▶ [The problem]
Records follow. Pull out every line that contains "setWidth".

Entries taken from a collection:

-- ==== Sys2Proof/Certificates/Slice0/Obligations.lean ====
section
/-! DEFINITION. The statements for the provers. Each docstring names the rule of spec/ it formalises, and the model's
own choice (with its row of notes/assumptions/) where a clause rests on one. -/

open Sys2Proof Sys2Proof.Machine Sys2Proof.Claims

/-! ## Encoding -/

/-- Decoding the encoding of a well-formed instruction gives it back, whatever its operands (30_encoding.md,
section 3). -/
def Obligations.DecodeOfEncodeIsTheInstruction : Prop :=
  ∀ i : Instr, i.wf = true → decode (encode i) = i

/-- Every word decodes to a well-formed row, and its canonical word differs from it at most in the bits that row
ignores (30_encoding.md R75 to R89). -/
def Obligations.EncodeOfDecodeKeepsEveryUsedBit : Prop :=
  ∀ w : Word, (decode w).wf = true ∧
    encode (decode w) &&& ~~~(ignoredBits (decode w)) = w &&& ~~~(ignoredBits (decode w))

/-- Bits that no field uses never change what a word decodes to (R75; the spec's own decision D4,
notes/assumptions/2.md). -/
def Obligations.IgnoredBitsNeverChangeTheInstruction : Prop :=
  ∀ w m : Word, decode (w ^^^ (m &&& ignoredBits (decode w))) = decode w

/-- Words written out from the formats of R76 to R85, one for each shape of operands, decode to the instructions they stand
for. -/
def Obligations.WrittenOutWordsDecode : Prop :=
  decode 0b0001_000_001_0_00_010#16 = .addReg .r0 .r1 .r2 ∧
  decode 0b0101_001_001_1_10000#16 = .andImm .r1 .r1 0b10000#5 ∧
  decode 0b1001_011_101_111111#16 = .notReg .r3 .r5 ∧
  decode 0b0110_001_010_100000#16 = .ldr .r1 .r2 0b100000#6 ∧
  decode 0b1011_001_000000011#16 = .sti .r1 0b000000011#9 ∧
  decode 0b0000_1_0_1_000000101#16 = .br true false true 0b000000101#9 ∧
  decode 0b1100_000_110_000000#16 = .jmp .r6 ∧
  decode 0b0100_1_10000000000#16 = .jsr 0b10000000000#11 ∧
  decode 0b0100_0_00_010_000000#16 = .jsrr .r2 ∧
  decode 0b1111_0000_00100110#16 = .trapInU16 ∧
  decode 0b1111_0000_00101000#16 = .trapUnsupported 0x28#8 ∧
  decode 0b1000_000000000001#16 = .rtiReserved 1#12 ∧
  decode 0b1101_100000000000#16 = .unusedReserved 0x800#12

/-- Sign extension is the masking the source defines, for the four widths in use (00_scope.md R9). -/
def Obligations.SignExtensionIsTheMaskForm : Prop :=
  (∀ f : BitVec 5, sext f = if f.getLsbD 4 = true then f.setWidth 16 ||| (0xFFFF#16 <<< 5) else f.setWidth 16) ∧
  (∀ f : BitVec 6, sext f = if f.getLsbD 5 = true then f.setWidth 16 ||| (0xFFFF#16 <<< 6) else f.setWidth 16) ∧
  (∀ f : BitVec 9, sext f = if f.getLsbD 8 = true then f.setWidth 16 ||| (0xFFFF#16 <<< 9) else f.setWidth 16) ∧
  (∀ f : BitVec 11, sext f = if f.getLsbD 10 = true then f.setWidth 16 ||| (0xFFFF#16 <<< 11) else f.setWidth 16)

/-! ## The cycle -/

/-- A running machine with no call in progress reads the word at pc through the read path, advances pc and executes the
decoded instruction, which sees pc already advanced (40_engine.md R94, R96). Away from KBSR_ADDR the word is the cell at
pc. The fetch can raise Fatal(IO) only at KBSR_ADDR. -/
def Obligations.StepRunsTheDecodedInstruction : Prop :=
  ∀ s : State, s.runState = .running → s.busy = none →
    (s.pc ≠ kbsrAddr → step s = exec (decode (s.cell s.pc)) { s with pc := s.pc + 1#16 }) ∧
    (∀ w s1, memRead s.pc s = .ok w s1 → step s = exec (decode w) { s1 with pc := s1.pc + 1#16 }) ∧
    (∀ r s1, memRead s.pc s = .fatal r s1 →
      r = .io ∧ s.pc = kbsrAddr ∧ ∃ t, step s = .next t ∧ t.runState = .faulted .io)

/-- A fetch at KBSR_ADDR runs the polled value: x8000, a decode error, or x0000, a branch never taken
(70_reset_and_hazards.md R163). On a poll Error the run ends in Fatal(IO), with pc still at KBSR_ADDR, since the
pseudocode of 40_engine.md R99 raises before the increment (notes/assumptions/17.md). What the end of the
stream answers is notes/assumptions/12.md. -/
def Obligations.FetchAtKbsrRunsThePolledValue : Prop :=
  ∀ s : State, s.runState = .running → s.busy = none → s.pc = kbsrAddr →
    (∀ b rest, s.input = .byte b :: rest →
      step s = .next (faulted { s with
        input := rest, pc := kbsrAddr + 1#16,
        mem := (s.mem.set kbsrAddr.toNat 0x8000#16).set kbdrAddr.toNat (b.setWidth 16) } .decode)) ∧
    (∀ rest, s.input = .noByte :: rest →
      step s = .next { s with input := rest, pc := kbsrAddr + 1#16, mem := s.mem.set kbsrAddr.toNat 0x0000#16 }) ∧
    (s.input = [] → step s = .next { s with pc := kbsrAddr + 1#16, mem := s.mem.set kbsrAddr.toNat 0x0000#16 }) ∧
    (∀ rest, s.input = .error :: rest →
      step s = .next (faulted { s with input := rest } .io))

/-- HALTED and FAULTED are terminal (10_state.md R32): nothing changes, however long the machine is run. R93 and R99 run no
cycle there, and that the model's step then answers the same state is its own choice (notes/assumptions/16.md). -/
def Obligations.TerminalStatesNeverChange : Prop :=
  ∀ (s : State) (n : Nat), s.runState ≠ .running → step s = .next s ∧ runFor n s = s

/-- The machine never stops outside its own rules: every step answers a next state, since every fatal error is one
(60_exceptions.md R134; the model's choice, notes/assumptions/15.md). That a step from HALTED or FAULTED answers the same
state, and that a call that waits is held over several steps, are its choices too (notes/assumptions/16.md, 13.md). -/
def Obligations.EveryStepAnswersANextState : Prop :=
  ∀ s : State, ∃ t, step s = .next t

▶ [Expected output]
  (∀ f : BitVec 5, sext f = if f.getLsbD 4 = true then f.setWidth 16 ||| (0xFFFF#16 <<< 5) else f.setWidth 16) ∧
  (∀ f : BitVec 6, sext f = if f.getLsbD 5 = true then f.setWidth 16 ||| (0xFFFF#16 <<< 6) else f.setWidth 16) ∧
  (∀ f : BitVec 9, sext f = if f.getLsbD 8 = true then f.setWidth 16 ||| (0xFFFF#16 <<< 9) else f.setWidth 16) ∧
  (∀ f : BitVec 11, sext f = if f.getLsbD 10 = true then f.setWidth 16 ||| (0xFFFF#16 <<< 11) else f.setWidth 16)
        mem := (s.mem.set kbsrAddr.toNat 0x8000#16).set kbdrAddr.toNat (b.setWidth 16) } .decode)) ∧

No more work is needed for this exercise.